**Data under study**:
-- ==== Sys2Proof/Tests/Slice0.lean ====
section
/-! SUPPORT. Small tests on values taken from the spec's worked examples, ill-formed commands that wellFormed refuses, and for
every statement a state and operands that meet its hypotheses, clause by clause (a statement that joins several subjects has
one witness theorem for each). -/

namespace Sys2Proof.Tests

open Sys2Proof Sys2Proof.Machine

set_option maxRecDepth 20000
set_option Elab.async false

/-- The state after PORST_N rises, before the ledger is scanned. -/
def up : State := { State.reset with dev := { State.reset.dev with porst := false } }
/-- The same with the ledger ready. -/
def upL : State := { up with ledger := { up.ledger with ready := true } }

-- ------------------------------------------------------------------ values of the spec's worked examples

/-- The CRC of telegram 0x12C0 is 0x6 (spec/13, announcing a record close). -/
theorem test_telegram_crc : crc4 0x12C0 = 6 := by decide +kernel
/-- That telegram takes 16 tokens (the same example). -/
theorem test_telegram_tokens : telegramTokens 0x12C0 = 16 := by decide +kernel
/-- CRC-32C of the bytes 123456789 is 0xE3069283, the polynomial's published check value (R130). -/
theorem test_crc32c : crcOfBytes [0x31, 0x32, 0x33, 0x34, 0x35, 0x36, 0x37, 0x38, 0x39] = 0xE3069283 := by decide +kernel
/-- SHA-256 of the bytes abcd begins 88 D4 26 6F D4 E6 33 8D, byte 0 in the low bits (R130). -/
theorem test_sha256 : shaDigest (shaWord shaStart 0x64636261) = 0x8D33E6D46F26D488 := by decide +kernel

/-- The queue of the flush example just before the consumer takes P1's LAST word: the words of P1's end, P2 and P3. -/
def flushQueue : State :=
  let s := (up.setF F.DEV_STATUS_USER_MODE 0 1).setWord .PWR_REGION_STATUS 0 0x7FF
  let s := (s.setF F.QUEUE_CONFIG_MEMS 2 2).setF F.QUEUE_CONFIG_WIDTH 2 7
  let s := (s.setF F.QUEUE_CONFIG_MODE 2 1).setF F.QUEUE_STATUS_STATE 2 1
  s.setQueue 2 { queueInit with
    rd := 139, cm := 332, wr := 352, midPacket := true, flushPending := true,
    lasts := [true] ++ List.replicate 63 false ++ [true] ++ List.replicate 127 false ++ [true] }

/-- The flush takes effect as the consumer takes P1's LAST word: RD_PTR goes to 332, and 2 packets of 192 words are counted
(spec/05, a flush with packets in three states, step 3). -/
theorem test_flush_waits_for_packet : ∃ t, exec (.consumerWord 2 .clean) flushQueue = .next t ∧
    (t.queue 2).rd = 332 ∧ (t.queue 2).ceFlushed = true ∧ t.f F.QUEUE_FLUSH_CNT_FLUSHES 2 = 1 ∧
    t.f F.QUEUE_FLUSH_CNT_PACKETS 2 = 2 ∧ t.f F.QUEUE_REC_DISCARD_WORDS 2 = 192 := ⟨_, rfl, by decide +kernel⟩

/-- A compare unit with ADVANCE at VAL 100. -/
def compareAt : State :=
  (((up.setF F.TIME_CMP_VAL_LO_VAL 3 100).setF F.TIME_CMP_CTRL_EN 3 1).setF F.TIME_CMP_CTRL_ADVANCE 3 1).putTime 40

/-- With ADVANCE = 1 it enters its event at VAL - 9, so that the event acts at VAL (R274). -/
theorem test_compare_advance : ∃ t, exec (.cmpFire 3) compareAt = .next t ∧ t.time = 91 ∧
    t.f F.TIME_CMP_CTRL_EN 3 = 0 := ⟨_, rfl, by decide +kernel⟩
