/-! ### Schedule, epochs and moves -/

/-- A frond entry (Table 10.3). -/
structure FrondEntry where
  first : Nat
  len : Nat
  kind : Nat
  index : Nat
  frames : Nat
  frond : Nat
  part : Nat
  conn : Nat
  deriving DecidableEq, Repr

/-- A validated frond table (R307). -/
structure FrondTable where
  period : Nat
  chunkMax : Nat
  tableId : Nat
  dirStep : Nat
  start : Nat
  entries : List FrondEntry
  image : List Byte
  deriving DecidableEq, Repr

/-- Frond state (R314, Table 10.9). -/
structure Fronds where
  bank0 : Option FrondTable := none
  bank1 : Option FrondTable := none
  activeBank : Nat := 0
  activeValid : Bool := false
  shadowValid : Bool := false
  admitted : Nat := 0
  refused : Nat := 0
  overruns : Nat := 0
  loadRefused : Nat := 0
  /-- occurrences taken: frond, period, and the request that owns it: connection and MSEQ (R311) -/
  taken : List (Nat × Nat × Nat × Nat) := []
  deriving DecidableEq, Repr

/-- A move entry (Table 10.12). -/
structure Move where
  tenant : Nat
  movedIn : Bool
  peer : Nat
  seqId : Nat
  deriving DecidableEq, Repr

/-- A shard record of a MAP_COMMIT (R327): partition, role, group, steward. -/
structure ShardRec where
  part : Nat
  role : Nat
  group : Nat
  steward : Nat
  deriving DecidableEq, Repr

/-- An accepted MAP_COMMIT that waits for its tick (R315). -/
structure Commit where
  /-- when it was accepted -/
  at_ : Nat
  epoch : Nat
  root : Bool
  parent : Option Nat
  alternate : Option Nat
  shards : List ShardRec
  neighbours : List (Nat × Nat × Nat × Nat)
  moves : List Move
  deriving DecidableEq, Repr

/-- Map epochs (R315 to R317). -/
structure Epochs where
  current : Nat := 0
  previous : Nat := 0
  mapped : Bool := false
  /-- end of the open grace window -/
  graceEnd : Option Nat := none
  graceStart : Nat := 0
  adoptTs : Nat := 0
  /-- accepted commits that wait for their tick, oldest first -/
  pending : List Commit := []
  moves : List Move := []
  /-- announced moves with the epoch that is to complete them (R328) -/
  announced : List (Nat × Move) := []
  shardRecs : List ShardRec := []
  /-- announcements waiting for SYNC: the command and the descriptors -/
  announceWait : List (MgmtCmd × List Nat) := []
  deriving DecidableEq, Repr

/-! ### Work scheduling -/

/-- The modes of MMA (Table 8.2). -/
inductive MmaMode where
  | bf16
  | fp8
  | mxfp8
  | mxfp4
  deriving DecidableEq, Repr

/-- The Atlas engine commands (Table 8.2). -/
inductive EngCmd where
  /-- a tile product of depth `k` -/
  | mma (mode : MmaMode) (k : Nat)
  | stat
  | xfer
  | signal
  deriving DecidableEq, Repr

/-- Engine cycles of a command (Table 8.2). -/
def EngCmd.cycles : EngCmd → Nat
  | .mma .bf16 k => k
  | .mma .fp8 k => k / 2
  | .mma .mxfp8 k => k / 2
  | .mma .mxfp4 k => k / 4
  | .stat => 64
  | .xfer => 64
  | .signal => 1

**Work instructions**: In the data above, find the line with "theorem test_telegram_tokens : telegramTokens" and the line with "def flushQueue : State". Retype both, plus every line between them, exactly.

**Exercise response**:
theorem test_telegram_tokens : telegramTokens 0x12C0 = 16 := by decide +kernel
/-- CRC-32C of the bytes 123456789 is 0xE3069283, the polynomial's published check value (R130). -/
theorem test_crc32c : crcOfBytes [0x31, 0x32, 0x33, 0x34, 0x35, 0x36, 0x37, 0x38, 0x39] = 0xE3069283 := by decide +kernel
/-- SHA-256 of the bytes abcd begins 88 D4 26 6F D4 E6 33 8D, byte 0 in the low bits (R130). -/
theorem test_sha256 : shaDigest (shaWord shaStart 0x64636261) = 0x8D33E6D46F26D488 := by decide +kernel

/-- The queue of the flush example just before the consumer takes P1's LAST word: the words of P1's end, P2 and P3. -/
def flushQueue : State :=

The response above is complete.